Now, we need to reduce the number of file search results. The objective is to strike a balance between obtaining sufficient information and having too many results.

After a series of experiments, we managed to achieve the best balance possible by adding the file path along with the filename. However, a new issue arose — the file path from the stack trace doesn’t necessarily always end with “class,” for example, “com.agoda.Service.withResources.” We would naturally find nothing if we attempt to provide such a path as a filename. To address this challenge, I implemented an additional optimization. In 99% of cases, the third part of the path represents a repository or library name. Therefore, we significantly enhance search results and overall accuracy by appending “com/agoda/Service” to the search path.

Now, with significantly fewer results and higher relevance, there are still a few remaining corner cases:

Forked stale repositories, which people created to open PRs to the original repo. This can be mitigated by using fork_count; we are interested in projects with the highest possible count.
There could be the same files in different folders; for this, we can count the number of matches between the path from the search result and the stack trace line. The more, the better.
Last but not least, the change in the newest code is considered more relevant than stale code, so we sort results by their commit dates.

After applying all the optimizations listed above, we can dramatically improve the search precision of the results.

Conclusion

With relatively low effort, we now have functionality that closely mirrors what developers experience while running applications locally. Although the file search precision is remarkable, it is still not 100% accurate. For instance, if applications use some very old libraries, which were in main several years ago, they might be excluded from the Gitlab index.
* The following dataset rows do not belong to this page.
/-- The quotient and the remainder of a W-bit word are W-bit words, and writing them back loses nothing. -/
theorem zextTo_div_mod {w : Width} {v : Word} (hf : fitsIn w v = true) (m : Nat) :
    (zextTo w (v.toNat / m)).toNat = v.toNat / m ∧ (zextTo w (v.toNat % m)).toNat = v.toNat % m := by
  rw [fitsIn_iff] at hf
  exact ⟨zextTo_toNat_of_lt ((Nat.div_le_self _ _).trans_lt hf), zextTo_toNat_of_lt ((Nat.mod_le _ _).trans_lt hf)⟩

/-- Settles O25: the working registers hold `init` of X, whose parts have W bits. -/
theorem applyStartsLadder : Obligations.ApplyStartsLadder := by
  unfold Obligations.ApplyStartsLadder
  intro s u hidle hv hfits hx
  refine ⟨s.applyStarted.eng.ws, s.applyStarted.eng.l, s.applyStarted.eng.r,
    exec_apply_of_inRange u hidle hv ((inRange_iff_le_max _ _).2 hx), fun hk => ?_, fun hk hd => ?_, fun hk hd => ?_⟩
  · have hws : s.applyStarted.eng.ws = zextTo s.width (s.act.init s.eng.work s.x.toNat).ws := rfl
    rw [hws, init_of_ne_fe2 hk]
    exact zextTo_toNat_self hfits
  · have hl : s.applyStarted.eng.l = zextTo s.width (s.act.init s.eng.work s.x.toNat).l := rfl
    have hr : s.applyStarted.eng.r = zextTo s.width (s.act.init s.eng.work s.x.toNat).r := rfl
    rw [hl, hr, init_fe2Forward hk hd]
    exact zextTo_div_mod hfits _
  · have hl : s.applyStarted.eng.l = zextTo s.width (s.act.init s.eng.work s.x.toNat).l := rfl
    have hr : s.applyStarted.eng.r = zextTo s.width (s.act.init s.eng.work s.x.toNat).r := rfl
    rw [hl, hr, init_fe2Reverse hk hd, ← finalModulus_eq_ite]
    exact zextTo_div_mod hfits _

end Sys2Proof.Machine
end

section
/-! PROOFS. The engine and the round-function port: the request of a round, the taking of a response, and the hang without
one (42_round_function_apply.md R156, R161 to R163). -/

namespace Sys2Proof.Machine

/-! ## The request and the response of a round -/

/-- Settles O27: the step is `sendRequest` at the index of the round, and the sent argument has W bits because the working
value is in range. -/
theorem runStepSendsRequest : Obligations.RunStepSendsRequest := by
  unfold Obligations.RunStepSendsRequest
  intro s later hagenda hinv hrun hj hsel
  have hbusy : s.eng.phase ≠ .idle := by simp [hrun]
  have hl := hinv.act_legal hbusy
  have hi := selectRound_i_toNat (hinv.j_lt_rounds hbusy hj)
  set i := s.selectRound.eng.i
  have hstep : engineStep { s with agenda := later } =
      { sendRequest (s.act.arg i.toNat s.eng.work) s.selectRound with agenda := later } :=
    (engineStep_start (s := { s with agenda := later }) hrun hj).trans (startRound_of_external hsel)
  refine ⟨i, zextTo s.width (s.act.arg i.toNat s.eng.work), ?_, hi.trans (idx_eq_ite _ _), ?_⟩
  · rw [step_engine hagenda, hstep]
    rfl
  · exact zextTo_toNat_of_lt (((hinv.inRounds hbusy).workBelow hl).arg_lt _)

/-- Settles O29: a response is `endRound` at the index of the outstanding request; an engine event is the stutter. -/
theorem waitTakesResponse : Obligations.WaitTakesResponse := by
  unfold Obligations.WaitTakesResponse
  constructor
  · intro s data later hagenda hinv hwait
    have hbusy : s.eng.phase ≠ .idle := by simp [hwait]
    obtain ⟨-, hj, hi, -, -⟩ := hinv.waitOk hwait
    set t := endRound (sintW s.width data) s
    refine ⟨t.eng.ws, t.eng.l, t.eng.r, ?_, endRound_sameWork (hinv.act_legal hbusy) hj hi (hinv.inRounds hbusy) _⟩
    rw [step_response hagenda, takeResponse_of_wait (s := { s with agenda := later }) data hwait]
    rfl
  · intro s later hagenda hwait
    rw [step_engine hagenda, engineStep_of_wait (s := { s with agenda := later }) hwait]

/-! ## The hang -/

theorem run_succ {M : Host.Core} {s t : M.State} (h : M.step s = .next t) (n : Nat) :
    M.run (n + 1) s = M.run n t := by
  rw [Host.Core.run, h]

theorem core_run_of_step {s t : State} (h : step s = .next t) (n : Nat) : core.run (n + 1) s = core.run n t :=
  run_succ (M := core) h n

/-- Settles O31: each of the engine's own steps in WAIT is the stutter. -/
theorem unansweredRequestHangs : Obligations.UnansweredRequestHangs := by
  unfold Obligations.UnansweredRequestHangs
  intro s n hwait
  constructor
  · intro hagenda
    have hstep : step s = .next s := by rw [step, hagenda, engineStep_of_wait hwait]
    induction n with
    | zero => rfl
    | succ n ih => exact (core_run_of_step hstep n).trans ih
  · induction n with
    | zero => rfl
    | succ n ih =>
      have hstep : step { s with agenda := List.replicate (n + 1) .engine } =
          .next { s with agenda := List.replicate n .engine } :=
        (step_engine rfl).trans
          (congrArg _ (engineStep_of_wait (s := { s with agenda := List.replicate n .engine }) hwait))
      exact (core_run_of_step hstep n).trans ih

end Sys2Proof.Machine
end

section
/-! PROOFS. What the whole machine keeps: which of the agents' steps change the parameters, the staging registers, the
active descriptor and Y (10_state.md R29 to R32, R38, R43). -/

namespace Sys2Proof.Machine

/-! ## The frame of each operation -/

/-- The parameters and the registers that the host stages for a command (10_state.md R25 to R28, R43). -/
structure State.InputsKept (s t : State) : Prop where
  width : t.width = s.width
  rfPresent : t.rfPresent = s.rfPresent
  cfgKind : t.cfgKind = s.cfgKind
  cfgRfsel : t.cfgRfsel = s.cfgRfsel
  rounds : t.rounds = s.rounds
  totalBits : t.totalBits = s.totalBits
  sourceBits : t.sourceBits = s.sourceBits
  targetBits : t.targetBits = s.targetBits
  radixA : t.radixA = s.radixA
  radixB : t.radixB = s.radixB
  x : t.x = s.x

/-- A state with the engine, the outcome, the descriptor and Y of another: all that commands and the engine's steps may
write. -/
def State.withEngineOf (s r : State) : State :=
  { s with done := r.done, err := r.err, ovr := r.ovr, errCode := r.errCode, act := r.act, eng := r.eng, y := r.y }

theorem inputsKept_of_withEngineOf {s t : State} (h : t = s.withEngineOf t) : s.InputsKept t := by
  rw [h]
  exact ⟨rfl, rfl, rfl, rfl, rfl, rfl, rfl, rfl, rfl, rfl, rfl⟩

/-- The engine's own step writes nothing but the engine, the outcome and Y, and the last two in the completing step only. -/
theorem engineStep_cases (s : State) :
    (engineStep s = { s with eng := (engineStep s).eng }) ∨
      (s.eng.phase = .run ∧ s.eng.j = s.act.rounds ∧ engineStep s = finish s) := by
  cases hp : s.eng.phase with
  | idle => exact .inl (by rw [engineStep_of_idle hp])
  | wait => exact .inl (by rw [engineStep_of_wait hp])
  | run =>
    by_cases hj : s.eng.j = s.act.rounds
    · exact .inr ⟨rfl, hj, engineStep_finish hp hj⟩
    · rw [engineStep_start hp hj]
      cases hsel : s.act.rfsel with
      | true => exact .inl (by rw [startRound_of_builtin hsel]; rfl)
      | false => exact .inl (by rw [startRound_of_external hsel]; rfl)

/-- A response writes nothing but the engine. -/
theorem takeResponse_frame (data : Word) (s : State) :
    takeResponse data s = { s with eng := (takeResponse data s).eng } := by
  by_cases hwait : s.eng.phase = .wait
  · rw [takeResponse_of_wait data hwait]
    rfl
  · rw [takeResponse_ignored data hwait]

theorem engineStep_withEngineOf (s : State) : engineStep s = s.withEngineOf (engineStep s) := by
  obtain h | ⟨-, -, h⟩ := engineStep_cases s
  all_goals
    rw [h]
    rfl

/-- A command writes nothing but the engine, the outcome and the descriptor, whether it is dropped or accepted. -/
theorem IsCommand.whenIdle_frame {c : State → State} (hc : IsCommand c) (s : State) :
    whenIdle c s = s.withEngineOf (whenIdle c s) ∧ (whenIdle c s).y = s.y := by
  by_cases hidle : s.eng.phase = .idle
  · rw [whenIdle_of_idle c hidle]
    obtain (⟨cause, h⟩ | ⟨d, h⟩) | ⟨-, -, -, h⟩ := hc.ends_or_starts hidle
    all_goals
      rw [h]
      exact ⟨rfl, rfl⟩
  · rw [whenIdle_of_busy c (busy_eq_true hidle)]
    exact ⟨rfl, rfl⟩

/-! ## The frame of a host transaction -/

/-- What a host transaction can do, with the commands taken together: a read, a write that is ignored, a store, a command. -/
theorem exec_cases_isCommand {i : Instr} {s t : State} (h : exec i s = .next t) :
    (∃ rsv index, t = { s with readData := busRead rsv index s }) ∨ t = s ∨
      (∃ index data, i = .regWrite 0#3 index data ∧ RegName.ofIndex index ≠ .cmd ∧
        t = stageReg (.ofIndex index) data s) ∨
      (∃ c, IsCommand c ∧ t = whenIdle c s) := by
  obtain ⟨rsv, index, -, ht⟩ | ⟨_, _, _, -, -, ht⟩ | ⟨index, data, _, hi, rfl, hr, ht⟩ | ⟨_, data, -, -, ht⟩ |
    ⟨_, -, ht⟩ | ⟨_, -, ht⟩ | ⟨_, -, ht⟩ := exec_cases h
  · exact .inl ⟨rsv, index, ht⟩
  · exact .inr (.inl ht)
  · exact .inr (.inr (.inl ⟨index, data, hi, hr, ht⟩))
  · exact .inr (.inr (.inr ⟨_, commandOf_cases _, ht⟩))
  · exact .inr (.inr (.inr ⟨_, .inl rfl, ht⟩))
  · exact .inr (.inr (.inr ⟨_, .inr (.inl rfl), ht⟩))
  · exact .inr (.inr (.inr ⟨_, .inr (.inr (.inl rfl)), ht⟩))

/-- No host transaction changes Y (10_state.md R29). -/
theorem exec_y {i : Instr} {s t : State} (h : exec i s = .next t) : t.y = s.y := by
  obtain ⟨_, _, rfl⟩ | rfl | ⟨_, _, -, -, rfl⟩ | ⟨c, hc, rfl⟩ := exec_cases_isCommand h
  · rfl
  · rfl
  · exact (stageReg_engineKept _ _ _).y
  · exact (hc.whenIdle_frame s).2

/-- The stores are the only transactions that change a staging register. -/
theorem exec_inputsKept_or_stages {i : Instr} {s t : State} (h : exec i s = .next t) :
    s.InputsKept t ∨ ∃ index data, i = .regWrite 0#3 index data ∧ RegName.ofIndex index ≠ .cmd ∧
      t = stageReg (.ofIndex index) data s := by
  obtain ⟨_, _, rfl⟩ | rfl | hstage | ⟨c, hc, rfl⟩ := exec_cases_isCommand h
  · exact .inl ⟨rfl, rfl, rfl, rfl, rfl, rfl, rfl, rfl, rfl, rfl, rfl⟩
  · exact .inl ⟨rfl, rfl, rfl, rfl, rfl, rfl, rfl, rfl, rfl, rfl, rfl⟩
  · exact .inr hstage
  · exact .inl (inputsKept_of_withEngineOf (hc.whenIdle_frame s).1)

/-! ## The frame of a step -/

/-- Only a store, the platform and reset change the parameters or a staging register. -/
theorem step_inputsKept_or {s t : State} (h : step s = .next t) :
    s.InputsKept t ∨
      (∃ tx later index data, s.agenda = .host tx :: later ∧ decode s.width tx = .regWrite 0#3 index data ∧
        RegName.ofIndex index ≠ .cmd ∧ t = stageReg (.ofIndex index) data { s with agenda := later }) ∨
      (∃ level later, s.agenda = .rfPresent level :: later ∧ t = { s with agenda := later, rfPresent := level }) ∨
      (∃ later, s.agenda = .reset :: later ∧ t = resetEngine { s with agenda := later }) := by
  have of_agenda {later : List Event} (hk : State.InputsKept { s with agenda := later } t) : s.InputsKept t := by
    obtain ⟨hw, hp, h1, h2, h3, h4, h5, h6, h7, h8, h9⟩ := hk
    exact ⟨hw, hp, h1, h2, h3, h4, h5, h6, h7, h8, h9⟩
  obtain ⟨-, rfl⟩ | ⟨tx, later, ha, hexec⟩ | ⟨later, -, rfl⟩ | ⟨data, later, -, rfl⟩ | hlevel | hreset := step_cases h
  · exact .inl (inputsKept_of_withEngineOf (engineStep_withEngineOf s))
  · obtain hkept | ⟨index, data, hi, hr, ht⟩ := exec_inputsKept_or_stages hexec
    · exact .inl (of_agenda hkept)
    · exact .inr (.inl ⟨tx, later, index, data, ha, hi, hr, ht⟩)
  · exact .inl (of_agenda (inputsKept_of_withEngineOf (engineStep_withEngineOf _)))
  · rw [takeResponse_frame]
    exact .inl ⟨rfl, rfl, rfl, rfl, rfl, rfl, rfl, rfl, rfl, rfl, rfl⟩
  · exact .inr (.inr (.inl hlevel))
  · exact .inr (.inr (.inr hreset))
It means we will either get no results for search or results that are not relevant anymore. Regardless, after having this change deployed in the production environment for several months, we have observed the significance of this feature. Without this integration, navigating through stack traces becomes significantly more challenging.”

We would also be thrilled to contribute this change to Grafana, should the developers consent to its integration.